There’s no single CPI – the term refers to any type of index designed to track the prices of consumer goods, services, and household products. Suppose that we have a basket made up of the following expenses: groceries, hygiene products, travel costs, rent, etc. Basically, we can do this with anything you’d expect the average consumer to spend on. 

We’ll note down the total cost of the items in that basket, typically using weighted averages to give more “weight” to more important items. Then we’ll note the year/month/period, too. By doing this at set intervals, we can get an idea of how the index is performing over time.


Why is CPI used?

A Consumer Price Index is a powerful benchmark for measuring developments in the economy. Specifically, it’s used to monitor the impact of inflation or deflation. This is useful for many reasons – governments can gain insights into their monetary policy decisions and calculate how much should be given to those with subsidized incomes. 


Calculating CPI

Let’s say that we’ve observed the following:

Year

Basket value

2014

$30

2015

$31

2016

$32

2017

$32

2018

$33

2019

$34


We could plot these values on a chart to see how the value of the basket changes year-by-year. What we see here is a steady increase.
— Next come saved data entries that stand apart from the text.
-- ==== Sys2Proof/Machine/Core.lean ====
section
/-! DEFINITION. The machine handed to the host. -/

def Sys2Proof.core : Host.Core :=
  { State := Sys2Proof.Machine.State, Fault := Sys2Proof.Machine.Fault, Refusal := Sys2Proof.Machine.Refusal,
    step := Sys2Proof.Machine.step, reset := Sys2Proof.Machine.State.reset }
end

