/-- O47. Returns, freeing and the full table (R146, R147, R148): a return makes an ACTIVE entry RETURNED and frees it where no port
has it PENDING or IN_SERVICE, which returns an ACTIVE TABLE_FULL; of no other pair does it change the code's entry; a raise
that is not entered counts in TABLE_FULL's detail, unless it is a retry. -/
def Obligations.ReturnsFreeAndFullTablesCount : Prop :=
  ∀ (t : AlarmTable) (code : AlarmCode) (subject : Subject), t.kept → code ≠ .tableFull →
    ((∀ (i : Fin 48) (e : AlarmEntry), t.entries[i] = some e → e.code = code → e.subject ≠ subject) →
      t.return code subject = t
      ∧ ((∀ i : Fin 48, i ≠ 0 → t.entries[i].isSome = true) → ∀ (now : Word32) (tag : Option Word32) (detail : Option Word16),
        (t.raise now true code subject tag detail).1 = t
        ∧ (t.entries[(0 : Fin 48)] = none → (t.raise now false code subject tag detail).1 = { t with
            entries := t.entries.set (0 : Fin 48) (some ⟨.tableFull, .none, none, some 1, now, now, 0, .active,
              .of fun p => if (t.ports.get p).routes[(0 : Fin 24)] = true then .pending else .notRouted⟩)
            order := t.order ++ [0] })
        ∧ ∀ (e : AlarmEntry) (n : Word16), t.entries[(0 : Fin 48)] = some e → e.detail = some n →
          ∃ e', (t.raise now false code subject tag detail).1.entries[(0 : Fin 48)] = some e'
            ∧ e'.detail = some (if n = 65535 then 65535 else n + 1) ∧ e'.condition = .active
            ∧ e'.repeatCount = min (e.repeatCount + 1) 255 ∧ e'.firstRaised = e.firstRaised ∧ e'.lastRaised = now))
    ∧ (∀ (i : Fin 48) (e : AlarmEntry), t.entries[i] = some e → e.code = code → e.subject = subject →
      (e.condition = .returned → t.return code subject = t)
      ∧ (e.condition = .active → (∃ p, e.delivery.get p = .pending ∨ e.delivery.get p = .inService) →
        t.return code subject = { t with entries := t.entries.set i (some { e with condition := .returned }) })
      ∧ (e.condition = .active → (∀ p, e.delivery.get p ≠ .pending ∧ e.delivery.get p ≠ .inService) →
        (t.return code subject).entries[i] = none ∧ i ∉ (t.return code subject).order
        ∧ (∀ j : Fin 48, j ≠ i → j ≠ 0 → (t.return code subject).entries[j] = t.entries[j])
        ∧ ∀ e0 : AlarmEntry, t.entries[(0 : Fin 48)] = some e0 →
          ((∀ p, e0.delivery.get p ≠ .pending ∧ e0.delivery.get p ≠ .inService) →
            (t.return code subject).entries[(0 : Fin 48)] = none)
          ∧ ((∃ p, e0.delivery.get p = .pending ∨ e0.delivery.get p = .inService) →
            (t.return code subject).entries[(0 : Fin 48)] = some { e0 with condition := .returned })))
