/-! ### What each update leaves -/

/-! #### setChannel -/

@[simp] theorem State.setChannel_clock (s : State) (c : Fin 32) (x : Channel) : (s.setChannel c x).clock = s.clock := rfl
@[simp] theorem State.setChannel_interval (s : State) (c : Fin 32) (x : Channel) : (s.setChannel c x).interval = s.interval := rfl
@[simp] theorem State.setChannel_phase (s : State) (c : Fin 32) (x : Channel) : (s.setChannel c x).phase = s.phase := rfl
@[simp] theorem State.setChannel_exposureDue (s : State) (c : Fin 32) (x : Channel) : (s.setChannel c x).exposureDue = s.exposureDue := rfl
@[simp] theorem State.setChannel_mode (s : State) (c : Fin 32) (x : Channel) : (s.setChannel c x).mode = s.mode := rfl
@[simp] theorem State.setChannel_round (s : State) (c : Fin 32) (x : Channel) : (s.setChannel c x).round = s.round := rfl
@[simp] theorem State.setChannel_rooms (s : State) (c : Fin 32) (x : Channel) : (s.setChannel c x).rooms = s.rooms := rfl
@[simp] theorem State.setChannel_lines (s : State) (c : Fin 32) (x : Channel) : (s.setChannel c x).lines = s.lines := rfl
@[simp] theorem State.setChannel_doors (s : State) (c : Fin 32) (x : Channel) : (s.setChannel c x).doors = s.doors := rfl
@[simp] theorem State.setChannel_defrosts (s : State) (c : Fin 32) (x : Channel) : (s.setChannel c x).defrosts = s.defrosts := rfl
@[simp] theorem State.setChannel_heaterCapacity (s : State) (c : Fin 32) (x : Channel) : (s.setChannel c x).heaterCapacity = s.heaterCapacity := rfl
@[simp] theorem State.setChannel_remainingCapacity (s : State) (c : Fin 32) (x : Channel) : (s.setChannel c x).remainingCapacity = s.remainingCapacity := rfl
@[simp] theorem State.setChannel_defrostQueue (s : State) (c : Fin 32) (x : Channel) : (s.setChannel c x).defrostQueue = s.defrostQueue := rfl
@[simp] theorem State.setChannel_classes (s : State) (c : Fin 32) (x : Channel) : (s.setChannel c x).classes = s.classes := rfl
@[simp] theorem State.setChannel_pallets (s : State) (c : Fin 32) (x : Channel) : (s.setChannel c x).pallets = s.pallets := rfl
@[simp] theorem State.setChannel_moves (s : State) (c : Fin 32) (x : Channel) : (s.setChannel c x).moves = s.moves := rfl
@[simp] theorem State.setChannel_permitLimit (s : State) (c : Fin 32) (x : Channel) : (s.setChannel c x).permitLimit = s.permitLimit := rfl
@[simp] theorem State.setChannel_transitLimit (s : State) (c : Fin 32) (x : Channel) : (s.setChannel c x).transitLimit = s.transitLimit := rfl
@[simp] theorem State.setChannel_journal (s : State) (c : Fin 32) (x : Channel) : (s.setChannel c x).journal = s.journal := rfl
@[simp] theorem State.setChannel_alarms (s : State) (c : Fin 32) (x : Channel) : (s.setChannel c x).alarms = s.alarms := rfl
@[simp] theorem State.setChannel_attn (s : State) (c : Fin 32) (x : Channel) : (s.setChannel c x).attn = s.attn := rfl
@[simp] theorem State.setChannel_ports (s : State) (c : Fin 32) (x : Channel) : (s.setChannel c x).ports = s.ports := rfl
@[simp] theorem State.setChannel_pending (s : State) (c : Fin 32) (x : Channel) : (s.setChannel c x).pending = s.pending := rfl
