theorem crowdedSite_recordsKept : crowdedSite.recordsKept := by
  have tag : ∀ q : Fin 256, (crowdedSite.pallet q).live = true →
      q.val < 33 ∧ (crowdedSite.pallet q).tag = BitVec.ofNat 32 (q.val + 1) := by
    intro q h
    rw [crowdedSite_pallet] at h ⊢
    split_ifs at h ⊢ with hq
    · exact ⟨hq, rfl⟩
    · exact absurd h (by decide)
  refine ⟨⟨fun q h e => ?_, fun q q' h h' e => ?_⟩, fun q h e => ?_, fun q => ?_, fun m => ?_, fun d hd => ?_,
    fun h => nomatch (show Mode.run = .setup from h)⟩
  · rw [(tag q h).2] at e
    have := congrArg BitVec.toNat e
    rw [BitVec.toNat_ofNat, show BitVec.toNat (0 : Word32) = 0 from rfl] at this
    omega
  · rw [(tag q h).2, (tag q' h').2] at e
    have := congrArg BitVec.toNat e
    simp only [BitVec.toNat_ofNat] at this
    exact Fin.ext (by omega)
  · rw [crowdedSite_pallet] at e ⊢
    split_ifs at e ⊢ with hq
    · simp only [crowdPallet] at e
      split_ifs at e with hm
      cases e
      rw [crowdedSite_move]
      exact ⟨rfl, rfl, rfl⟩
    · cases e
  · rw [crowdedSite_pallet]
    split_ifs
    · exact ⟨⟨.room 0, rfl, rfl⟩, rfl⟩
    · rfl
  · unfold State.moveAgrees
    rw [crowdedSite_move]
    refine ⟨⟨.room 0, .room 1, rfl, rfl, ⟨m.val, by omega⟩, ?_⟩, rfl, (by simp [crowdMove]), rfl, rfl⟩
    rw [crowdedSite_pallet, if_pos (by show m.val < 33; omega)]
    refine ⟨rfl, rfl, ?_, rfl⟩
    simp only [crowdPallet, State.handleAt, crowdedSite_move, crowdMove, Move.empty, m.isLt, dite_true]
  · exfalso
    simp only [State.trailerHeld, Bool.or_eq_true, lowest_isSome] at hd
    obtain ⟨q, h⟩ | ⟨m, h⟩ := hd
    · rw [crowdedSite_pallet] at h
      split_ifs at h
      · simp [Pallet.atTrailer, crowdPallet] at h
      · simp [Pallet.atTrailer, Pallet.empty, Pallet.live] at h
    · rw [crowdedSite_move] at h
      simp [Move.namesTrailer, crowdMove] at h

theorem crowdedSite_settled : crowdedSite.settled := by
  obtain ⟨h1, h2, h3, -⟩ := running_settled
  refine ⟨?_, ?_, ?_, fun m => ?_⟩
  · simpa only [State.room, show crowdedSite.rooms = running.rooms from rfl] using h1
  · simpa only [State.door, show crowdedSite.doors = running.doors from rfl] using h2
  · simpa only [State.defrost, show crowdedSite.defrosts = running.defrosts from rfl] using h3
  · rw [crowdedSite_move]
    rfl

/-- Slot 32 holds a pallet without a move, and every move entry is live. -/
theorem witness_MoveRequestsFollowTheHandle_full :
    crowdedSite.ready .movement ∧ crowdedSite.mode = .run ∧ crowdedSite.recordsKept
      ∧ (∀ m : Fin 32, (crowdedSite.move m).live = true) ∧ (crowdedSite.pallet 32).live = true
      ∧ (crowdedSite.pallet 32).handle = none ∧ (crowdedSite.pallet 32).location = .at (.room 0) :=
  ⟨⟨rfl, rfl, rfl, crowdedSite_settled⟩, rfl, crowdedSite_recordsKept, fun m => by rw [crowdedSite_move]; rfl, by rw [crowdedSite_pallet]; rfl,
    by rw [crowdedSite_pallet]; rfl, by rw [crowdedSite_pallet]; rfl⟩

end Sys2Proof.Tests
end

section
/-! PROOFS. A request that arrives at a port that can take it (R160, R161): read back from its frame, checked and performed. -/

namespace Sys2Proof

set_option Elab.async false
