/-- Independent instances, in the model's rendering of them as a list of states (log entry 10, the model's choice;
spec/60_exceptions.md section 4): a step of one instance leaves every other as it was, and, which is an inference from that
independence, steps of two instances commute. -/
def Obligations.InstancesAreIndependent : Prop :=
  (∀ (k : Nat) (p q : List State), stepAt k p = .next q →
    q.length = p.length ∧ ∀ j, j ≠ k → q[j]? = p[j]?)
  ∧ ∀ (j k : Nat) (p q q' r : List State), j ≠ k → stepAt j p = .next q → stepAt k q = .next r →
      stepAt k p = .next q' → stepAt j q' = .next r
end

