-- ==== Sys2Proof/Laws/State.lean ====
section
/-! SUPPORT. One lemma per field of State per named update, so that no later proof unfolds a record update. -/

namespace Sys2Proof.Machine

/-! ### cmdOk -/

@[simp] theorem cmdOk_key (s : State) : (cmdOk s).key = s.key := rfl
@[simp] theorem cmdOk_iv (s : State) : (cmdOk s).iv = s.iv := rfl
@[simp] theorem cmdOk_din (s : State) : (cmdOk s).din = s.din := rfl
@[simp] theorem cmdOk_dout (s : State) : (cmdOk s).dout = s.dout := rfl
@[simp] theorem cmdOk_chain (s : State) : (cmdOk s).chain = s.chain := rfl
@[simp] theorem cmdOk_encRk (s : State) : (cmdOk s).encRk = s.encRk := rfl
@[simp] theorem cmdOk_decRk (s : State) : (cmdOk s).decRk = s.decRk := rfl
@[simp] theorem cmdOk_nr (s : State) : (cmdOk s).nr = s.nr := rfl
@[simp] theorem cmdOk_cfgKlen (s : State) : (cmdOk s).cfgKlen = s.cfgKlen := rfl
@[simp] theorem cmdOk_cfgMode (s : State) : (cmdOk s).cfgMode = s.cfgMode := rfl
@[simp] theorem cmdOk_cfgDir (s : State) : (cmdOk s).cfgDir = s.cfgDir := rfl
@[simp] theorem cmdOk_keyValid (s : State) : (cmdOk s).keyValid = s.keyValid := rfl
@[simp] theorem cmdOk_ivValid (s : State) : (cmdOk s).ivValid = s.ivValid := rfl
@[simp] theorem cmdOk_err (s : State) : (cmdOk s).err = .ok := rfl
@[simp] theorem cmdOk_anyErr (s : State) : (cmdOk s).anyErr = s.anyErr := rfl
@[simp] theorem cmdOk_pending (s : State) : (cmdOk s).pending = s.pending := rfl
@[simp] theorem cmdOk_observed (s : State) : (cmdOk s).observed = s.observed := rfl

/-! ### cmdError -/

@[simp] theorem cmdError_key (c : ErrCode) (s : State) : (cmdError c s).key = s.key := rfl
@[simp] theorem cmdError_iv (c : ErrCode) (s : State) : (cmdError c s).iv = s.iv := rfl
@[simp] theorem cmdError_din (c : ErrCode) (s : State) : (cmdError c s).din = s.din := rfl
@[simp] theorem cmdError_dout (c : ErrCode) (s : State) : (cmdError c s).dout = s.dout := rfl
@[simp] theorem cmdError_chain (c : ErrCode) (s : State) : (cmdError c s).chain = s.chain := rfl
@[simp] theorem cmdError_encRk (c : ErrCode) (s : State) : (cmdError c s).encRk = s.encRk := rfl
@[simp] theorem cmdError_decRk (c : ErrCode) (s : State) : (cmdError c s).decRk = s.decRk := rfl
@[simp] theorem cmdError_nr (c : ErrCode) (s : State) : (cmdError c s).nr = s.nr := rfl
@[simp] theorem cmdError_cfgKlen (c : ErrCode) (s : State) : (cmdError c s).cfgKlen = s.cfgKlen := rfl
@[simp] theorem cmdError_cfgMode (c : ErrCode) (s : State) : (cmdError c s).cfgMode = s.cfgMode := rfl
@[simp] theorem cmdError_cfgDir (c : ErrCode) (s : State) : (cmdError c s).cfgDir = s.cfgDir := rfl
@[simp] theorem cmdError_keyValid (c : ErrCode) (s : State) : (cmdError c s).keyValid = s.keyValid := rfl
@[simp] theorem cmdError_ivValid (c : ErrCode) (s : State) : (cmdError c s).ivValid = s.ivValid := rfl
@[simp] theorem cmdError_err (c : ErrCode) (s : State) : (cmdError c s).err = c := rfl
@[simp] theorem cmdError_anyErr (c : ErrCode) (s : State) : (cmdError c s).anyErr = true := rfl
@[simp] theorem cmdError_pending (c : ErrCode) (s : State) : (cmdError c s).pending = s.pending := rfl
@[simp] theorem cmdError_observed (c : ErrCode) (s : State) : (cmdError c s).observed = s.observed := rfl

/-! ### clearKey -/

@[simp] theorem clearKey_key (s : State) : (clearKey s).key = KeyRegs.zero := rfl
@[simp] theorem clearKey_iv (s : State) : (clearKey s).iv = s.iv := rfl
@[simp] theorem clearKey_din (s : State) : (clearKey s).din = s.din := rfl
@[simp] theorem clearKey_dout (s : State) : (clearKey s).dout = s.dout := rfl
@[simp] theorem clearKey_chain (s : State) : (clearKey s).chain = s.chain := rfl
@[simp] theorem clearKey_encRk (s : State) : (clearKey s).encRk = s.encRk := rfl
@[simp] theorem clearKey_decRk (s : State) : (clearKey s).decRk = s.decRk := rfl
@[simp] theorem clearKey_nr (s : State) : (clearKey s).nr = s.nr := rfl
@[simp] theorem clearKey_cfgKlen (s : State) : (clearKey s).cfgKlen = s.cfgKlen := rfl
@[simp] theorem clearKey_cfgMode (s : State) : (clearKey s).cfgMode = s.cfgMode := rfl
@[simp] theorem clearKey_cfgDir (s : State) : (clearKey s).cfgDir = s.cfgDir := rfl
@[simp] theorem clearKey_keyValid (s : State) : (clearKey s).keyValid = s.keyValid := rfl
@[simp] theorem clearKey_ivValid (s : State) : (clearKey s).ivValid = s.ivValid := rfl
@[simp] theorem clearKey_err (s : State) : (clearKey s).err = s.err := rfl
@[simp] theorem clearKey_anyErr (s : State) : (clearKey s).anyErr = s.anyErr := rfl
@[simp] theorem clearKey_pending (s : State) : (clearKey s).pending = s.pending := rfl
@[simp] theorem clearKey_observed (s : State) : (clearKey s).observed = s.observed := rfl

/-! ### dropKey -/

@[simp] theorem dropKey_key (s : State) : (dropKey s).key = s.key := rfl
@[simp] theorem dropKey_iv (s : State) : (dropKey s).iv = s.iv := rfl
@[simp] theorem dropKey_din (s : State) : (dropKey s).din = s.din := rfl
@[simp] theorem dropKey_dout (s : State) : (dropKey s).dout = s.dout := rfl
@[simp] theorem dropKey_chain (s : State) : (dropKey s).chain = s.chain := rfl
@[simp] theorem dropKey_encRk (s : State) : (dropKey s).encRk = s.encRk := rfl
@[simp] theorem dropKey_decRk (s : State) : (dropKey s).decRk = s.decRk := rfl
@[simp] theorem dropKey_nr (s : State) : (dropKey s).nr = s.nr := rfl
@[simp] theorem dropKey_cfgKlen (s : State) : (dropKey s).cfgKlen = s.cfgKlen := rfl
@[simp] theorem dropKey_cfgMode (s : State) : (dropKey s).cfgMode = s.cfgMode := rfl
@[simp] theorem dropKey_cfgDir (s : State) : (dropKey s).cfgDir = s.cfgDir := rfl
@[simp] theorem dropKey_keyValid (s : State) : (dropKey s).keyValid = false := rfl
@[simp] theorem dropKey_ivValid (s : State) : (dropKey s).ivValid = false := rfl
@[simp] theorem dropKey_err (s : State) : (dropKey s).err = s.err := rfl
@[simp] theorem dropKey_anyErr (s : State) : (dropKey s).anyErr = s.anyErr := rfl
@[simp] theorem dropKey_pending (s : State) : (dropKey s).pending = s.pending := rfl
@[simp] theorem dropKey_observed (s : State) : (dropKey s).observed = s.observed := rfl

/-! ### returnData -/

@[simp] theorem returnData_key (v : Word) (s : State) : (returnData v s).key = s.key := rfl
@[simp] theorem returnData_iv (v : Word) (s : State) : (returnData v s).iv = s.iv := rfl
@[simp] theorem returnData_din (v : Word) (s : State) : (returnData v s).din = s.din := rfl
@[simp] theorem returnData_dout (v : Word) (s : State) : (returnData v s).dout = s.dout := rfl
@[simp] theorem returnData_chain (v : Word) (s : State) : (returnData v s).chain = s.chain := rfl
@[simp] theorem returnData_encRk (v : Word) (s : State) : (returnData v s).encRk = s.encRk := rfl
@[simp] theorem returnData_decRk (v : Word) (s : State) : (returnData v s).decRk = s.decRk := rfl
@[simp] theorem returnData_nr (v : Word) (s : State) : (returnData v s).nr = s.nr := rfl
@[simp] theorem returnData_cfgKlen (v : Word) (s : State) : (returnData v s).cfgKlen = s.cfgKlen := rfl
@[simp] theorem returnData_cfgMode (v : Word) (s : State) : (returnData v s).cfgMode = s.cfgMode := rfl
@[simp] theorem returnData_cfgDir (v : Word) (s : State) : (returnData v s).cfgDir = s.cfgDir := rfl
@[simp] theorem returnData_keyValid (v : Word) (s : State) : (returnData v s).keyValid = s.keyValid := rfl
@[simp] theorem returnData_ivValid (v : Word) (s : State) : (returnData v s).ivValid = s.ivValid := rfl
@[simp] theorem returnData_err (v : Word) (s : State) : (returnData v s).err = s.err := rfl
@[simp] theorem returnData_anyErr (v : Word) (s : State) : (returnData v s).anyErr = s.anyErr := rfl
@[simp] theorem returnData_pending (v : Word) (s : State) : (returnData v s).pending = s.pending := rfl
@[simp] theorem returnData_observed (v : Word) (s : State) : (returnData v s).observed = s.observed ++ [v] := rfl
That allows us to estimate that the costs of various goods and services in the basket are rising due to inflation.

First, we want to calculate CPI per year.  We take a base year (the one we’ll be using to compare with everything else) – let’s use 2014. Then, for every row in the table, we’ll perform the following calculation:


CPI = current year / base year * 100


Here’s our updated table:

Year

Basket value

CPI

2014

$30

100

2015

$31

103

2016

$32

107

2017

$32

107

2018

$33

110

2019

$34

113


Now, we can calculate inflation or deflation with the following formula:


(CPI in year two - CPI in year one) / CPI in year one * 100


For instance, we could say that inflation has risen by ~2.72% from 2018 to 2019, or by ~7% from 2014 to 2016. In the case of deflation, we’d expect a negative number.